Each record is to be transcribed in full and exactly.

[Collected data]
━━━━━━━━━━━━━━━━━━━━━━━━━━━━━━

/-- R198, R199, R202, R203, R241, R266: a chunk whose digest is the manifest's is held, and written at its place once the destination is
LOADING; one that is not is asked for once more; an ingest with every chunk is done, VERIFIED at all of them; a stall asks the other parent
for the first chunk not held; a child's report is kept, and the last one due completes this module's own. Stated for raw form without
children to feed. Where the specification leaves a point open, this follows the model's choice of log 31. -/
def Obligations.IngestsAdvance : Prop :=
  (∀ (s : State) (p : PartIx) (k : IngestKey) (d : DistEntry) (g : Ingest) (i : BitVec 32) (chunk : Bytes), s.faults.muzzle = false →
    s.ingestEntry p = some d → (s.part p).ingestOf k = some g → g.done = false → i.toNat < mfChunks g.manifest →
    i.toNat ≠ manifestIndex → g.held.contains i = false →
    (leBytes 32 (Config.sha3_256 chunk).toNat = mfDigest g.manifest i.toNat → mfForm g.manifest = 0 → g.feeds = [] → s.damaged = [] →
      (g.flushed = true → (s.part p).steady g = true) →
      answers (.chunkReceive ⟨p, k⟩ i chunk) s fun t =>
        let h := { g with held := i :: g.held, content := g.content ++ [(i, chunk)] }
        t.part p = { (s.part p).setIngest h with wloadStatus := wloadWord 1 0 h.verified }
        ∧ t.mem = (if g.flushed then (s.writeV p (s.ingestAddr p g + chunkBytes * i.toNat) chunk).mem else s.mem)
        ∧ onlyPartAndMem p s t)
    ∧ (leBytes 32 (Config.sha3_256 chunk).toNat ≠ mfDigest g.manifest i.toNat → g.retried.contains i = false →
      answers (.chunkReceive ⟨p, k⟩ i chunk) s fun t =>
        let h := { g with retried := i :: g.retried }
        (d.fetch = true → t.part p = (s.part p).setIngest h
          ∧ t = { s with parts := s.parts.set p (t.part p), out := s.out ++ [.chunkRequest p g.key i] })
        ∧ (d.fetch = false → t = (s.modPart p fun x => x.setIngest h).askChunk p g d i.toNat false
          ∧ t.part p = { (s.part p).setIngest h with keys := (t.part p).keys }
          ∧ t = { s with parts := s.parts.set p (t.part p), ports := t.ports, free := t.free })))
  ∧ (∀ (s : State) (p : PartIx) (k : IngestKey) (g : Ingest), (s.part p).ingestOf k = some g → g.done = false → g.flushed = true →
    g.first = mfChunks g.manifest → mfForm g.manifest = 0 → (s.part p).steady g = true →
    answers (.ingestDone ⟨p, k⟩) s fun t =>
      (∃ h, (t.part p).ingestOf k = some h ∧ h.done = true ∧ h.held = g.held)
      ∧ (t.part p).wloadStatus = wloadWord 2 0 (mfChunks g.manifest) ∧ t.mem = s.mem ∧ t.cells = s.cells)
  ∧ (∀ (s : State) (p : PartIx) (k : IngestKey) (child : BitVec 14), child ∈ s.ingestChildren p →
    ((∀ g, (s.part p).ingestOf k = some g → g.done = false) →
      answers (.ingestReport ⟨p, k⟩ child) s fun t =>
        (k, child) ∈ (t.part p).childDone ∧ (∀ c ∈ (s.part p).childDone, c ∈ (t.part p).childDone)
        ∧ t.part p = { s.part p with childDone := (t.part p).childDone } ∧ onlyPart p s t)
    ∧ (∀ g d, (s.part p).ingestOf k = some g → g.done = true → g.reported = false → s.ingestEntry p = some d →
      (∀ c ∈ s.ingestChildren p, c = child ∨ (k, c) ∈ (s.part p).childDone) →
      answers (.ingestReport ⟨p, k⟩ child) s fun t =>
        (∃ h, (t.part p).ingestOf k = some h ∧ h.reported = true) ∧ (∀ c, (k, c) ∉ (t.part p).childDone)
        ∧ t.mem = s.mem ∧ t.cells = s.cells))
  ∧ (∀ (s : State) (p : PartIx) (k : IngestKey) (d : DistEntry) (g : Ingest), s.ingestEntry p = some d → (s.part p).ingestOf k = some g →
    d.fetch = false → g.done = false → g.first ≠ mfChunks g.manifest → g.switches + 1 ≠ 4 →
    answers (.ingestStall ⟨p, k⟩) s fun t =>
      let h := { g with backupParent := !g.backupParent, switches := g.switches + 1, retried := [] }
      let u := (s.modPart p fun x => x.setIngest h).askChunk p h d h.first true
      let up := ((s.part p).setIngest h).ingests.any (·.backupParent)
      t = u.goUp p d up
      ∧ t.part p = { (s.part p).setIngest h with keys := (t.part p).keys, upBackup := up }
      ∧ t = { s with parts := s.parts.set p (t.part p), ports := t.ports, free := t.free })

━━━━━━━━━━━━━━━━━━━━━━━━━━━━━━

_Response area_
/-- R198, R199, R202, R203, R241, R266: a chunk whose digest is the manifest's is held, and written at its place once the destination is
LOADING; one that is not is asked for once more; an ingest with every chunk is done, VERIFIED at all of them; a stall asks the other parent
for the first chunk not held; a child's report is kept, and the last one due completes this module's own. Stated for raw form without
children to feed. Where the specification leaves a point open, this follows the model's choice of log 31. -/
def Obligations.IngestsAdvance : Prop :=
  (∀ (s : State) (p : PartIx) (k : IngestKey) (d : DistEntry) (g : Ingest) (i : BitVec 32) (chunk : Bytes), s.faults.muzzle = false →
    s.ingestEntry p = some d → (s.part p).ingestOf k = some g → g.done = false → i.toNat < mfChunks g.manifest →
    i.toNat ≠ manifestIndex → g.held.contains i = false →
    (leBytes 32 (Config.sha3_256 chunk).toNat = mfDigest g.manifest i.toNat → mfForm g.manifest = 0 → g.feeds = [] → s.damaged = [] →
      (g.flushed = true → (s.part p).steady g = true) →
      answers (.chunkReceive ⟨p, k⟩ i chunk) s fun t =>
        let h := { g with held := i :: g.held, content := g.content ++ [(i, chunk)] }
        t.part p = { (s.part p).setIngest h with wloadStatus := wloadWord 1 0 h.verified }
        ∧ t.mem = (if g.flushed then (s.writeV p (s.ingestAddr p g + chunkBytes * i.toNat) chunk).mem else s.mem)
        ∧ onlyPartAndMem p s t)
    ∧ (leBytes 32 (Config.sha3_256 chunk).toNat ≠ mfDigest g.manifest i.toNat → g.retried.contains i = false →
      answers (.chunkReceive ⟨p, k⟩ i chunk) s fun t =>
        let h := { g with retried := i :: g.retried }
        (d.fetch = true → t.part p = (s.part p).setIngest h
          ∧ t = { s with parts := s.parts.set p (t.part p), out := s.out ++ [.chunkRequest p g.key i] })
        ∧ (d.fetch = false → t = (s.modPart p fun x => x.setIngest h).askChunk p g d i.toNat false
          ∧ t.part p = { (s.part p).setIngest h with keys := (t.part p).keys }
          ∧ t = { s with parts := s.parts.set p (t.part p), ports := t.ports, free := t.free })))
  ∧ (∀ (s : State) (p : PartIx) (k : IngestKey) (g : Ingest), (s.part p).ingestOf k = some g → g.done = false → g.flushed = true →
    g.first = mfChunks g.manifest → mfForm g.manifest = 0 → (s.part p).steady g = true →
    answers (.ingestDone ⟨p, k⟩) s fun t =>
      (∃ h, (t.part p).ingestOf k = some h ∧ h.done = true ∧ h.held = g.held)
      ∧ (t.part p).wloadStatus = wloadWord 2 0 (mfChunks g.manifest) ∧ t.mem = s.mem ∧ t.cells = s.cells)
  ∧ (∀ (s : State) (p : PartIx) (k : IngestKey) (child : BitVec 14), child ∈ s.ingestChildren p →
    ((∀ g, (s.part p).ingestOf k = some g → g.done = false) →
      answers (.ingestReport ⟨p, k⟩ child) s fun t =>
        (k, child) ∈ (t.part p).childDone ∧ (∀ c ∈ (s.part p).childDone, c ∈ (t.part p).childDone)
        ∧ t.part p = { s.part p with childDone := (t.part p).childDone } ∧ onlyPart p s t)
    ∧ (∀ g d, (s.part p).ingestOf k = some g → g.done = true → g.reported = false → s.ingestEntry p = some d →
      (∀ c ∈ s.ingestChildren p, c = child ∨ (k, c) ∈ (s.part p).childDone) →
      answers (.ingestReport ⟨p, k⟩ child) s fun t =>
        (∃ h, (t.part p).ingestOf k = some h ∧ h.reported = true) ∧ (∀ c, (k, c) ∉ (t.part p).childDone)
        ∧ t.mem = s.mem ∧ t.cells = s.cells))
  ∧ (∀ (s : State) (p : PartIx) (k : IngestKey) (d : DistEntry) (g : Ingest), s.ingestEntry p = some d → (s.part p).ingestOf k = some g →
    d.fetch = false → g.done = false → g.first ≠ mfChunks g.manifest → g.switches + 1 ≠ 4 →
    answers (.ingestStall ⟨p, k⟩) s fun t =>
      let h := { g with backupParent := !g.backupParent, switches := g.switches + 1, retried := [] }
      let u := (s.modPart p fun x => x.setIngest h).askChunk p h d h.first true
      let up := ((s.part p).setIngest h).ingests.any (·.backupParent)
      t = u.goUp p d up
      ∧ t.part p = { (s.part p).setIngest h with keys := (t.part p).keys, upBackup := up }
      ∧ t = { s with parts := s.parts.set p (t.part p), ports := t.ports, free := t.free })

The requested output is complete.